Louisiana has seen the number of English language learners (ELL) climb from 2.2 percent in 2013-2014 to 3.3 percent in 2015, according to the National Center for Education Statistics. The small ELL population in Louisiana struggles to graduate, while the total number of these learners in the state continues to grow. NPR shows Louisiana has one of the lowest graduation rates for ELLs.
The Louisiana Department of Education has a section on its website and library devoted to English Learners that provides guidance to educators working with this group.
How Louisiana Determines If a Student Needs ELL Services
The Education Commission of the States reports that Louisiana defines an ELL student "as a child who is working to learn a second language (English) while continuing to develop his or her first (or home) language."
What programs do Louisiana public schools have for ELLs? It varies based on the parish where the student attends school. First, the school identifies the students who need an ELL program.
Louisiana uses the following criteria to identify students who qualify for its ELL program:
- Is between 3 and 21 years old.
- Has spent less than a year at an English-speaking elementary or secondary school.
- Lists birthplace outside of the U.S. or native language is not English.
- Identifies as a Native American, Alaska Native or native of outlying areas and comes from a place where a language other than English has affected the child's proficiency in the English language.
- Comes from a location that primarily speaks a language other than English.
- Struggles to speak, read, write or understand English to the point that it may affect the child's ability to:
- Attain the minimum required score on state assessments.
- Thrive in classes where teachers give directions in English.
- Be a part of society.
English language learner programs in public schools aim to help students improve their ability to communicate in English. The Statistical Atlas shows the most common non-English languages spoken in Louisiana are French Creole, German, French, Arabic, Tagalog, Spanish, Chinese and Vietnamese.

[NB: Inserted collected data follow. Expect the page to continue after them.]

/-- An event sets its slot's sticky bit, and is recorded unless its slot forbids it or its bucket is empty. The first event of a tick is taken as it stands. After the seal every event of a slot with STICKY sets that slot's sticky bit. An event that is not always recorded leaves the recorder as it was when its slot has NOREC, or when the slot has a bucket and it is empty, which counts a suppression; with a token left it takes one token and is recorded. Nothing outside the event manager and the recorder changes. (14_events_recorder_mailboxes.md R453, 14_events_recorder_mailboxes.md R458, 14_events_recorder_mailboxes.md R460, 14_events_recorder_mailboxes.md R461) -/
def Obligations.EventsAreTakenBySlot : Prop :=
  (∀ (code : Nat) (p0 p1 p2 : Word) (s : State), s.recd.base = none ∨ s.recd.tickAt ≠ s.cclk → ∃ (u : State) (x : Raised), raise code p0 p1 p2 s = takeEvent u x
      ∧ x.code = code ∧ x.p0 = p0 ∧ x.p1 = p1 ∧ x.p2 = p2 ∧ x.time = recTime s ∧ u.evm = s.evm ∧ u.recd.staging = s.recd.staging ∧ u.recd.head = s.recd.head ∧ Only [.recd] s u)
  ∧ (∀ (s : State) (x : Raised), Only [.evm, .recd] s (takeEvent s x))
  ∧ (∀ (s : State) (x : Raised) (n : Nat), s.boot.sealed = true → n = evSlotOf s x.code →
    (bitOf (evmtFld s n 2 1) 2 = true → (tget 0 (takeEvent s x).evm.sticky (n / 32)).getLsbD (n % 32) = true)
    ∧ (alwaysRecorded x.code = false → bitOf (evmtFld s n 3 1) 0 = true → takeEvent s x = touchSlot n s)
    ∧ (alwaysRecorded x.code = false → bitOf (evmtFld s n 3 1) 0 = false → evmtFld s n 6 2 ≠ 0 →
      (evmtFld s n 4 1 ≤ (evSlot (touchSlot n s) n).used → (takeEvent s x).recd = s.recd
        ∧ takeEvent s x = modEvSlot n (fun e => { e with supp := satHalfInc e.supp, hidden := e.hidden + 1, lastCode := BitVec.ofNat 16 x.code }) (touchSlot n s))
      ∧ ((evSlot (touchSlot n s) n).used < evmtFld s n 4 1 → takeEvent s x
        = recordEv n x.code x.p0 x.p1 x.p2 x.time (flushSuppressed n x.time (modEvSlot n (fun e => { e with used := e.used + 1 }) (touchSlot n s))))))
end

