-- ==== Sys2Proof/Laws/FrameSeqp.lean ====
section
/-! SUPPORT. Sys2Proof/Laws/FrameSeqp.lean: which parts of the state each operation of Machine/Seqp.lean changes. -/

set_option linter.unusedVariables false

namespace Sys2Proof.Machine

theorem beginList_only (a0 : ℕ) (a1 : ℕ) (s : State) :
    Only [.seq] s (beginList a0 a1 s) := by
  unfold beginList
  refine only_upd_seq _ (by decide) ?_
  exact Only.refl _ _

theorem nextBundle_only (s : State) :
    Only [.seq] s (nextBundle s) := by
  unfold nextBundle
  extract_lets +onlyGivenNames x1
  clear_value x1
  refine only_upd_seq _ (by decide) ?_
  exact Only.refl _ _

end Sys2Proof.Machine
end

How to Become an ELL Teacher in Louisiana
In Louisiana, parishes set the requirements rather than the state. Teachers of English to Speakers of Other Languages International Association (TESOL), an organization devoted to advancing ELL teaching, says that most teaching jobs in U.S. public schools require a teaching license in the subject being taught. Typically, this requires a license issued in the state where the teacher works. Moreover, TESOL indicates a bachelor's degree is required and some states now require a master's degree for licensure.
Louisiana legislation and state board policy outline the requirements for becoming an ESL teacher. The two key requirements as covered in Section 667 of Bulletin 746: Louisiana Standards for State Certification of School Personnel are as follows:
- Possess a valid standard teaching certificate.

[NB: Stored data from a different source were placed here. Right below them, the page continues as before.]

-- ==== Sys2Proof/Laws/FrameModes.lean ====
section
/-! SUPPORT. Sys2Proof/Laws/FrameModes.lean: which parts of the state each operation of Machine/Modes.lean changes. -/

set_option linter.unusedVariables false

namespace Sys2Proof.Machine

theorem setM_only (a0 : Bool) (a1 : ModeRec) (s : State) :
    Only [.modes] s (setM a0 a1 s) := by
  unfold setM
  refine Only.ite ?_ ?_
  · refine only_upd_modes _ (by decide) ?_
    exact Only.refl _ _
  · refine only_upd_modes _ (by decide) ?_
    exact Only.refl _ _

theorem abortHo_only (a0 : Bool) (a1 : ℕ) (s : State) :
    Only [.evm, .recd, .modes] s (abortHo a0 a1 s) := by
  unfold abortHo
  extract_lets +onlyGivenNames x1
  clear_value x1
  extract_lets +onlyGivenNames x2
  have h3 : Only [Part.evm, Part.recd, Part.modes] s x2 := by
    subst x2
    exact Only.mono (setM_only _ _ _) (by decide)
  clear_value x2
  refine Only.ite ?_ ?_
  · refine Only.after (raise_only _ _ _ _ _) (by decide) ?_
    exact h3
  · exact h3

theorem hoDone_only (a0 : Bool) (a1 : ModeRec) (s : State) :
    Only [.evm, .recd, .modes] s (hoDone a0 a1 s) := by
  unfold hoDone
  extract_lets +onlyGivenNames x1
  clear_value x1
  refine Only.after (raise_only _ _ _ _ _) (by decide) ?_
  exact Only.mono (setM_only _ _ _) (by decide)

theorem tauMixEffect_only (s : State) :
    Only [.sdir, .evm, .recd, .modes] s (tauMixEffect s) := by
  unfold tauMixEffect
  extract_lets +onlyGivenNames x1 x2 x3 x4
  clear_value x1 x2 x3 x4
  extract_lets +onlyGivenNames x5
  have h6 : Only [Part.sdir, Part.evm, Part.recd, Part.modes] s x5 := by
    subst x5
    refine Only.ite ?_ ?_
    · refine Only.ite ?_ ?_
      · exact Only.mono (abortHo_only _ _ _) (by decide)
      · exact Only.mono (setM_only _ _ _) (by decide)
    · exact Only.refl _ _
  clear_value x5
  extract_lets +onlyGivenNames x7 x8
  clear_value x7 x8
  extract_lets +onlyGivenNames x9
  have h10 : Only [Part.sdir, Part.evm, Part.recd, Part.modes] s x9 := by
    subst x9
    refine Only.ite ?_ ?_
    · refine Only.after (abortHo_only _ _ _) (by decide) ?_
      exact h6
    · refine Only.after (setM_only _ _ _) (by decide) ?_
      exact h6
  clear_value x9
  extract_lets +onlyGivenNames x11 x12 x13 x14 x15 x16 x17
  clear_value x11 x12 x13 x14 x15 x16 x17
  extract_lets +onlyGivenNames x18
  have h19 : Only [Part.sdir, Part.evm, Part.recd, Part.modes] s x18 := by
    subst x18
    refine only_upd_modes _ (by decide) ?_
    exact h10
  clear_value x18
  extract_lets +onlyGivenNames x20
  have h21 : Only [Part.sdir, Part.evm, Part.recd, Part.modes] s x20 := by
    subst x20
    refine Only.foldl _ _ _ (fun u22 y h23 => ?_) ?_
    · refine Only.after (writeNum_only _ _ _ _ _) (by decide) ?_
      exact h23
    · exact h19
  clear_value x20
  extract_lets +onlyGivenNames x24 x25
  clear_value x24 x25
  extract_lets +onlyGivenNames x26
  have h27 : Only [Part.sdir, Part.evm, Part.recd, Part.modes] s x26 := by
    subst x26
    refine Only.ite ?_ ?_
    · refine Only.after (hoDone_only _ _ _) (by decide) ?_
      exact h21
    · exact h21
  clear_value x26
  extract_lets +onlyGivenNames x28
  clear_value x28
  refine Only.ite ?_ ?_
  · refine Only.after (hoDone_only _ _ _) (by decide) ?_
    exact h27
  · exact h27

theorem execTauMix_only (s : State) :
    OnlyNext [.boot, .seq, .cck, .sdir, .evm, .recd, .sec, .modes] s (execTauMix s) := by
  unfold execTauMix
  refine issue_only _ _ _ _ _ (by decide) ?_
  exact Only.mono (tauMixEffect_only _) (by decide)

theorem writeV_only (a0 : ℕ) (a1 : QV) (a2 : Word) (s : State) :
    Only [.sdir, .evm, .recd] s (writeV a0 a1 a2 s) := by
  unfold writeV
  exact Only.mono (writeNum_only _ _ _ _ _) (by decide)

theorem putPt_only (a0 : ℕ) (a1 : SetPoint) (s : State) :
    Only [.modes] s (putPt a0 a1 s) := by
  unfold putPt
  refine only_upd_modes _ (by decide) ?_
  exact Only.refl _ _

theorem modeReqHandler_only (a0 : ℕ) (a1 : ℕ) (a2 : ℕ) (s : State) :
    Only [.evm, .recd, .mbx, .modes] s (modeReqHandler a0 a1 a2 s) := by
  unfold modeReqHandler
  refine Only.ite ?_ ?_
  · exact Only.mono (completeMbx_only _ _ _) (by decide)
  · refine only_upd_modes _ (by decide) ?_
    exact Only.refl _ _

theorem execModeReqSwitch_only (a0 : BitVec 4) (a1 : BitVec 8) (s : State) :
    OnlyNext [.evm, .recd, .mbx, .modes] s (execModeReqSwitch a0 a1 s) := by
  unfold execModeReqSwitch
  refine OnlyNext.next ?_
  exact Only.mono (modeReqHandler_only _ _ _ _) (by decide)

theorem setPlan_only (a0 : ℕ) (a1 : Plan) (s : State) :
    Only [.modes] s (setPlan a0 a1 s) := by
  unfold setPlan
  refine Only.ite ?_ ?_
  · refine only_upd_modes _ (by decide) ?_
    exact Only.refl _ _
  · refine only_upd_modes _ (by decide) ?_
    exact Only.refl _ _

theorem planStep_only (a0 : ℕ) (a1 : ℕ) (s : State) :
    Only [.evm, .recd, .modes] s (planStep a0 a1 s) := by
  unfold planStep
  extract_lets +onlyGivenNames x1 x2 x3 x4 x5 x6
  clear_value x1 x2 x3 x4 x5 x6
  extract_lets +onlyGivenNames x7
  extract_lets +onlyGivenNames x8 x9 x10
  clear_value x8 x9 x10
  refine Only.ite ?_ ?_
  · extract_lets +onlyGivenNames x11
    clear_value x11
    exact Only.mono (setPlan_only _ _ _) (by decide)
  · extract_lets +onlyGivenNames x12 x13 x14 x15
    clear_value x12 x13 x14 x15
    extract_lets +onlyGivenNames x16
    have h17 : Only [Part.evm, Part.recd, Part.modes] s x16 := by
      subst x16
      exact Only.mono (setPlan_only _ _ _) (by decide)
    clear_value x16
    extract_lets +onlyGivenNames x18
    have h19 : Only [Part.evm, Part.recd, Part.modes] s x18 := by
      subst x18
      refine Only.ite ?_ ?_
      · refine Only.after (raise_only _ _ _ _ _) (by decide) ?_
        exact h17
      · exact h17
    clear_value x18
    refine Only.ite ?_ ?_
    · refine Only.after (raise_only _ _ _ _ _) (by decide) ?_
      exact h19
    · exact h19

theorem seatTakeEffect_only (a0 : ℕ) (s : State) :
    Only [.sdir, .evm, .recd, .modes] s (seatTakeEffect a0 s) := by
  unfold seatTakeEffect
  extract_lets +onlyGivenNames x1 x2 x3 x4
  clear_value x1 x2 x3 x4
  extract_lets +onlyGivenNames x5
  have h6 : Only [Part.sdir, Part.evm, Part.recd, Part.modes] s x5 := by
    subst x5
    exact Only.mono (planStep_only _ _ _) (by decide)
  clear_value x5
  extract_lets +onlyGivenNames x7
  subst x7
  beta_reduce
  extract_lets +onlyGivenNames x8
  clear_value x8
  refine Only.ite ?_ ?_
  · extract_lets +onlyGivenNames x9 x10
    clear_value x9 x10
    split
    · refine Only.foldl _ _ _ (fun u11 y h12 => ?_) ?_
      · refine Only.after (writeV_only _ _ _ _) (by decide) ?_
        exact h12
      · exact h6
    · refine Only.foldl _ _ _ (fun u13 y h14 => ?_) ?_
      · refine Only.after (writeV_only _ _ _ _) (by decide) ?_
        exact h14
      · exact h6
  · refine Only.ite ?_ ?_
    · extract_lets +onlyGivenNames x15
      clear_value x15
      refine Only.foldl _ _ _ (fun u16 y h17 => ?_) ?_
      · refine Only.after (writeV_only _ _ _ _) (by decide) ?_
        exact h17
      · exact h6
    · refine Only.foldl _ _ _ (fun u18 y h19 => ?_) ?_
      · refine Only.after (writeV_only _ _ _ _) (by decide) ?_
        exact h19
      · exact h6

theorem execSeatTake_only (a0 : BitVec 1) (s : State) :
    OnlyNext [.boot, .seq, .cck, .sdir, .evm, .recd, .sec, .modes] s (execSeatTake a0 s) := by
  unfold execSeatTake
  refine issue_only _ _ _ _ _ (by decide) ?_
  exact Only.mono (seatTakeEffect_only _ _) (by decide)

theorem armTimeout_only (s : State) :
    Only [.evm, .recd, .modes] s (armTimeout s) := by
  unfold armTimeout
  extract_lets +onlyGivenNames x1
  clear_value x1
  refine Only.ite ?_ ?_
  · exact Only.mono (abortHo_only _ _ _) (by decide)
  · exact Only.refl _ _

theorem execArmTimeout_only (s : State) :
    OnlyNext [.evm, .recd, .modes] s (execArmTimeout s) := by
  unfold execArmTimeout
  refine OnlyNext.next ?_
  refine Only.ite ?_ ?_
  · exact Only.mono (armTimeout_only _) (by decide)
  · exact Only.refl _ _

theorem writeOrigin_only (a0 : Word) (a1 : Word) (s : State) :
    Only [.sdir, .evm, .recd, .obs, .modes] s (writeOrigin a0 a1 s) := by
  unfold writeOrigin
  extract_lets +onlyGivenNames x1 x2 x3 x4 x5 x6 x7
  clear_value x1 x2 x3 x4 x5 x6 x7
  extract_lets +onlyGivenNames x8
  have h9 : Only [Part.sdir, Part.evm, Part.recd, Part.obs, Part.modes] s x8 := by
    subst x8
    refine Only.after (writeSig_only _ _ _ _ _) (by decide) ?_
    exact Only.mono (writeSig_only _ _ _ _ _) (by decide)
  clear_value x8
  extract_lets +onlyGivenNames x10
  clear_value x10
  extract_lets +onlyGivenNames x11
  have h12 : Only [Part.sdir, Part.evm, Part.recd, Part.obs, Part.modes] s x11 := by
    subst x11
    refine only_upd_modes _ (by decide) ?_
    exact h9
  clear_value x11
  refine Only.ite ?_ ?_
  · exact h12
  · refine only_upd_modes _ (by decide) ?_
    exact h12

theorem origin_only (a0 : Bool) (s : State) :
    Only [.sdir, .evm, .recd, .obs, .modes] s (origin a0 s) := by
  unfold origin
  extract_lets +onlyGivenNames x1 x2 x3 x4
  clear_value x1 x2 x3 x4
  extract_lets +onlyGivenNames x5
  have h6 : Only [Part.sdir, Part.evm, Part.recd, Part.obs, Part.modes] s x5 := by
    subst x5
    refine only_upd_modes _ (by decide) ?_
    exact Only.refl _ _
  clear_value x5
  refine Only.ite ?_ ?_
  · split
    · refine Only.after (writeOrigin_only _ _ _) (by decide) ?_
      exact h6
    · exact h6
  · refine Only.ite ?_ ?_
    · exact h6
    · refine Only.ite ?_ ?_
      · refine Only.after (writeOrigin_only _ _ _) (by decide) ?_
        exact h6
      · refine Only.after (raise_only _ _ _ _ _) (by decide) ?_
        exact h6

theorem armMode_only (a0 : Bool) (a1 : ℕ) (a2 : ℕ) (s : State) :
    Only [.evm, .recd, .modes] s (armMode a0 a1 a2 s) := by
  unfold armMode
  extract_lets +onlyGivenNames x1
  clear_value x1
  refine Only.after (raise_only _ _ _ _ _) (by decide) ?_
  exact Only.mono (setM_only _ _ _) (by decide)

theorem captureSp_only (a0 : Bool) (a1 : ℕ) (a2 : Bool) (s : State) :
    Only [.modes] s (captureSp a0 a1 a2 s) := by
  unfold captureSp
  refine Only.ite ?_ ?_
  · extract_lets +onlyGivenNames x1 x2
    clear_value x1 x2
    exact Only.mono (putPt_only _ _ _) (by decide)
  · exact Only.refl _ _

theorem switchMode_only (a0 : Bool) (s : State) :
    Only [.evm, .recd, .modes] s (switchMode a0 s) := by
  unfold switchMode
  extract_lets +onlyGivenNames x1 x2 x3 x4 x5
  clear_value x1 x2 x3 x4 x5
  extract_lets +onlyGivenNames x6
  have h7 : Only [Part.evm, Part.recd, Part.modes] s x6 := by
    subst x6
    exact Only.mono (captureSp_only _ _ _ _) (by decide)
  clear_value x6
  extract_lets +onlyGivenNames x8
  have h9 : Only [Part.evm, Part.recd, Part.modes] s x8 := by
    subst x8
    refine Only.after (setM_only _ _ _) (by decide) ?_
    exact h7
  clear_value x8
  extract_lets +onlyGivenNames x10
  clear_value x10
  extract_lets +onlyGivenNames x11
  have h12 : Only [Part.evm, Part.recd, Part.modes] s x11 := by
    subst x11
    refine only_upd_modes _ (by decide) ?_
    exact h9
  clear_value x11
  refine Only.after (raise_only _ _ _ _ _) (by decide) ?_
  refine Only.after (raise_only _ _ _ _ _) (by decide) ?_
  exact h12

theorem disarm_only (a0 : Bool) (a1 : ℕ) (s : State) :
    Only [.evm, .recd, .modes] s (disarm a0 a1 s) := by
  unfold disarm
  refine Only.ite ?_ ?_
  · exact Only.refl _ _
  · exact Only.mono (abortHo_only _ _ _) (by decide)

theorem enterSim_only (a0 : ℕ) (s : State) :
    Only [.modes] s (enterSim a0 s) := by
  unfold enterSim
  refine Only.ite ?_ ?_
  · refine only_upd_modes _ (by decide) ?_
    exact Only.refl _ _
  · exact Only.refl _ _

theorem directMode_only (a0 : Bool) (a1 : ℕ) (s : State) :
    Only [.evm, .recd, .modes] s (directMode a0 a1 s) := by
  unfold directMode
  extract_lets +onlyGivenNames x1
  have h2 : Only [Part.evm, Part.recd, Part.modes] s x1 := by
    subst x1
    refine Only.ite ?_ ?_
    · exact Only.refl _ _
    · exact Only.mono (disarm_only _ _ _) (by decide)
  clear_value x1
  extract_lets +onlyGivenNames x3
  clear_value x3
  extract_lets +onlyGivenNames x4
  have h5 : Only [Part.evm, Part.recd, Part.modes] s x4 := by
    subst x4
    refine Only.after (setM_only _ _ _) (by decide) ?_
    exact h2
  clear_value x4
  extract_lets +onlyGivenNames x6
  have h7 : Only [Part.evm, Part.recd, Part.modes] s x6 := by
    subst x6
    refine Only.after (captureSp_only _ _ _ _) (by decide) ?_
    exact h5
  clear_value x6
  refine Only.after (raise_only _ _ _ _ _) (by decide) ?_
  refine Only.ite ?_ ?_
  · exact h7
  · refine Only.after (enterSim_only _ _) (by decide) ?_
    exact h7

theorem doRequest_only (a0 : Bool) (a1 : ℕ) (a2 : ℕ) (a3 : ℕ) (s : State) :
    Only [.evm, .recd, .modes] s (doRequest a0 a1 a2 a3 s) := by
  unfold doRequest
  split
  · exact Only.mono (armMode_only _ _ _ _) (by decide)
  · refine Only.ite ?_ ?_
    · exact Only.refl _ _
    · exact Only.mono (switchMode_only _ _) (by decide)
  · exact Only.mono (disarm_only _ _ _) (by decide)
  · exact Only.mono (directMode_only _ _ _) (by decide)

theorem takeRequest_only (a0 : ℕ) (a1 : ℕ) (a2 : ℕ) (a3 : Bool) (s : State) :
    Only [.evm, .recd, .modes] s (takeRequest a0 a1 a2 a3 s).1 := by
  unfold takeRequest
  extract_lets +onlyGivenNames x1 x2
  clear_value x1 x2
  extract_lets +onlyGivenNames x3
  have h4 : Only [Part.evm, Part.recd, Part.modes] s x3 := by
    subst x3
    refine only_upd_modes _ (by decide) ?_
    exact Only.refl _ _
  clear_value x3
  refine Only.fst_ite ?_ ?_
  · refine Only.fst_mk ?_
    refine Only.after (doRequest_only _ _ _ _ _) (by decide) ?_
    exact h4
  · refine Only.fst_mk ?_
    refine Only.after (raise_only _ _ _ _ _) (by decide) ?_
    exact h4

- Complete four courses for 12 hours of credit in the add-on ESL endorsement.
In Louisiana, there are three types of teaching authorizations and certifications. The correct one depends on the teacher's status and experience. After obtaining the ESL certification, teachers need to maintain certification by following the guidelines for renewal based on their certificate type.
Grantmakers for Education research indicates that English language learners comprise the fastest-growing population in American public schools. By 2020, half the students in public schools will not be native English speakers. Therefore, the need for ELL teachers will continue to increase.